This study protocol proposed 3,330 completed enrollments (3,700 patients with a 10% attrition rate) to identify associations between predictors and the primary outcomes with an adjusted odds ratio of 1.5 or greater. We used chi-square tests to test association of the outcome with discrete predictors and logistic regression to test for association of the outcome with continuous variable predictors, with hscTnT and NT-proBNP on the log scale to check for univariate association with the outcomes. Unadjusted associations between the outcome and hscTnT and NT-proBNP were visually assessed using smoothing splines. Tabled values of hscTnT and NT-proBNP quantiles (20%, 68%, 77%, 90%, 96%, and 99%) were rounded to the closest easily conceptualized values.
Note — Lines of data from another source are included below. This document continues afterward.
-- ==== Sys2Proof/Machine/DevMem.lean ====
section
/-!
DEFINITION. The device physical address map and what job code may reach in it (01 R44 to R49, 04 R140, R141, 06 R226,
R227), with writes of Caliper's second runs kept aside (17 R593).
-/
namespace Sys2Proof.Machine

/-- A place in the device physical address space (01 R44). -/
inductive Loc where
  | gddr (a : Nat)
  | cluster (c off : Nat)
  | tile (t off : Nat)
  | regs (off : Nat)
  | unbacked
deriving DecidableEq, Repr

/-- The place of a device address as the engines of a tile, or no tile, see it (R44, R45). -/
def locOf (v : Variant) (self : Option Nat) (a : Nat) : Loc :=
  if a < gddrTop v then .gddr a
  else if 0x400000000000 ≤ a ∧ a < 0x400000000000 + clusterCount v * 0x800000 then
    .cluster ((a - 0x400000000000) / 0x800000) ((a - 0x400000000000) % 0x800000)
  else if 0x500000000000 ≤ a ∧ a < 0x500000000000 + 128 * dieCount v * 0x80000 then
    .tile ((a - 0x500000000000) / 0x80000) ((a - 0x500000000000) % 0x80000)
  else if 0x7F0000000000 ≤ a ∧ a < 0x7F0002000000 then .regs (a - 0x7F0000000000)
  else
    match self with
    | some t =>
      if 0x4FFFFF800000 ≤ a ∧ a < 0x500000000000 then .cluster (t / 16) (a - 0x4FFFFF800000)
      else if 0x5FFFFFF80000 ≤ a ∧ a < 0x600000000000 then .tile t (a - 0x5FFFFFF80000)
      else .unbacked
    | none => .unbacked

/-- The device address of a place, by its window. -/
def Loc.addr : Loc → Nat
  | .gddr a => a
  | .cluster c off => 0x400000000000 + c * 0x800000 + off
  | .tile t off => 0x500000000000 + t * 0x80000 + off
  | .regs off => 0x7F0000000000 + off
  | .unbacked => 0

/-- The byte at a place. The queue-state area of a cluster has contents that the spec does not give (06 R226). -/
def Mach.locByte (m : Mach) (l : Loc) : Byte :=
  match l with
  | .gddr a => memByte m.mem.gddr a
  | .cluster c off =>
    if 0x40000 ≤ off ∧ off < 0x50000 then Config.freeByte 0x600 m.draws (c * 0x800000 + off)
    else memByte (m.clus c).sram off
  | .tile t off => memByte (m.tile t).sram off
  | _ => 0

/-- The machine with a byte written at a place. -/
def Mach.putLoc (m : Mach) (l : Loc) (b : Byte) : Mach :=
  match l with
  | .gddr a => { m with mem := { m.mem with gddr := memPut m.mem.gddr a b } }
  | .cluster c off => m.setClus c { m.clus c with sram := memPut (m.clus c).sram off b }
  | .tile t off => m.setTile t { m.tile t with sram := memPut (m.tile t).sram off b }
  | _ => m

/-! ### Access by the module's own units -/

/-- n bytes from a device address, as the control complex and the I/O die see it. -/
def Mach.devRead (v : Variant) (m : Mach) (a n : Nat) : List Byte :=
  (List.range n).map (fun i => m.locByte (locOf v none (a + i)))

/-- Bytes written from a device address up, by the control complex or the I/O die. -/
def Mach.devWrite (v : Variant) (m : Mach) (a : Nat) (bs : List Byte) : Mach :=
  match bs with
  | [] => m
  | b :: r => Mach.devWrite v (m.putLoc (locOf v none a) b) (a + 1) r

/-- The little-endian number in n bytes at a device address. -/
def Mach.devNat (v : Variant) (m : Mach) (a n : Nat) : Nat := ofLe (m.devRead v a n)

/-- Every byte of a range lies in backed GDDR7. -/
def inGddr (v : Variant) (a n : Nat) : Bool := a + n ≤ gddrTop v

/-! ### Access by job code -/

/-- A field of the entry that a tile runs (06 R229). -/
def Tile.entryNat (t : Tile) (off n : Nat) : Nat :=
  match t.unit with
  | some u => leAt u.entry off n
  | none => 0

/-- The run's writes go aside (17 R593). -/
def Tile.keepsAside (t : Tile) : Bool :=
  match t.unit with
  | some u => u.part = .twin || u.part = .third
  | none => false

/-- Job code on tile t may reach a place at all: no absent or retired tile (01 R47). -/
def Mach.reaches (m : Mach) (self : Nat) (l : Loc) : Bool :=
  match l with
  | .unbacked => false
  | .tile t _ => t = self || ((m.tile t).role ≠ .retired)
  | _ => true

/-- Whether a place of a system area is a byte of the running job's mailbox range (R226, R227). -/
def Tile.ownMailbox (t : Tile) (c off : Nat) : Bool :=
  let i := (off - 0x50000) / 64
  0x50000 ≤ off && off < 0x70000 && c = t.entryNat 0x06 1 && t.entryNat 0x30 2 ≤ i &&
    i < t.entryNat 0x30 2 + t.entryNat 0x32 2

/-- Whether a place is a completion counter of the running job's range (R226, R227). -/
def Tile.ownCounter (t : Tile) (c off : Nat) : Bool :=
  let i := (off - 0x70000) / 4
  0x70000 ≤ off && off < 0x74000 && c = t.entryNat 0x06 1 && t.entryNat 0x34 2 ≤ i &&
    i < t.entryNat 0x34 2 + t.entryNat 0x36 2

/-- Job code may write a place: not the table area, of the system area only its mailboxes, and no register. -/
def Tile.mayWrite (t : Tile) (l : Loc) : Bool :=
  match l with
  | .cluster c off => t.ownMailbox c off
  | .regs _ => false
  | _ => true

/-- The byte that job code on a tile reads at a place: counters outside the job's range, the reserved part and the
control-complex scratch of a system area read 0 (R226, R227). -/
def Mach.jobByte (m : Mach) (self : Nat) (l : Loc) : Byte :=
  let t := m.tile self
  let hidden : Bool :=
    match l with
    | .cluster c off =>
      (0x70000 ≤ off && off < 0x74000 && !t.ownCounter c off) || (0x74000 ≤ off && off < 0x100000)
    | _ => false
  if hidden then 0
  else
    match mapFind t.aside l.addr with
    | some b => b
    | none => m.locByte l

/-- n bytes from a device address, as job code on a tile reads them. -/
def Mach.jobRead (v : Variant) (m : Mach) (self a n : Nat) : List Byte :=
  (List.range n).map (fun i => m.jobByte self (locOf v (some self) (a + i)))

/-- The status of a range for reading by an engine: ST_BOUNDS for an unbacked byte, ST_RIGHTS for a register
(01 R47, R49); ST_INVALID_FIELD where bits [63:48] of the address are set (R48). -/
def Mach.readStatus (v : Variant) (m : Mach) (self a n : Nat) : Nat :=
  if 2 ^ 48 ≤ a then St.invalidField
  else (List.range n).foldl (fun st i =>
    let l := locOf v (some self) (a + i)
    let c := match l with
      | .regs _ => St.rights
      | l => if m.reaches self l then St.ok else St.bounds
    St.first st c) St.ok

/-- The status of a range for writing by an engine (R141, R227). -/
def Mach.writeStatus (v : Variant) (m : Mach) (self a n : Nat) : Nat :=
  if 2 ^ 48 ≤ a then St.invalidField
  else (List.range n).foldl (fun st i =>
    let l := locOf v (some self) (a + i)
    let c := if !m.reaches self l then St.bounds else if (m.tile self).mayWrite l then St.ok else St.rights
    St.first st c) St.ok

/-- Bytes written by job code on a tile. Outside its own SRAM a second run's bytes go aside. -/
def Mach.jobWrite (v : Variant) (m : Mach) (self a : Nat) (bs : List Byte) : Mach :=
  match bs with
  | [] => m
  | b :: r =>
    let l := locOf v (some self) a
    let t := m.tile self
    let own : Bool := match l with | .tile k _ => k = self | _ => false
    let m := if t.keepsAside && !own then m.setTile self { t with aside := mapSet t.aside l.addr b } else m.putLoc l b
    Mach.jobWrite v m self (a + 1) r

/-- Every byte of a range lies in the tile's own SRAM. -/
def inOwnTile (v : Variant) (self a n : Nat) : Bool :=
  (List.range n).all (fun i => match locOf v (some self) (a + i) with | .tile k _ => k = self | _ => false)

/-- Every byte of a range lies in the tile's own SRAM or its own cluster's SRAM (01 R46). -/
def inOwnReach (v : Variant) (self a n : Nat) : Bool :=
  (List.range n).all (fun i => match locOf v (some self) (a + i) with
    | .tile k _ => k = self
    | .cluster c _ => c = self / 16
    | _ => false)

end Sys2Proof.Machine
end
To assess the independent association of hscTnT and NT-proBNP with the primary outcome, we performed multivariate logistic regression using complete case data. The model included all covariates along with hscTnT and NT-proBNP. We explored multiple approaches (linear, categorical, log-transform) to parameterize the continuous independent variables. Log transform of hscTnT and NT-proBNP values provided the best fit models based on Akaike information criterion. We assessed for interaction effects between the two biomarkers. In sensitivity analysis, we performed multiple imputations with the MICE package for missing data to include all observations in regression models.¹⁹

We found adjusted odds ratio for specific values of hscTnT and NT-proBNP, compared to reference values of 5 ng/mL and 125png/mL, respectively, and we then calculated adjusted odds ratios and their 95% confidence intervals using coefficient estimates and 95% interval endpoints from the multiply-imputed logistic regression model. We used a p value of 0.05 as statistically significant. Given the observational nature of the study, the alpha was not adjusted for multiple comparisons. We assumed a linear relationship between the log-odds of an event and the logs of hscTnT and NT-proBNP with all other variables held constant.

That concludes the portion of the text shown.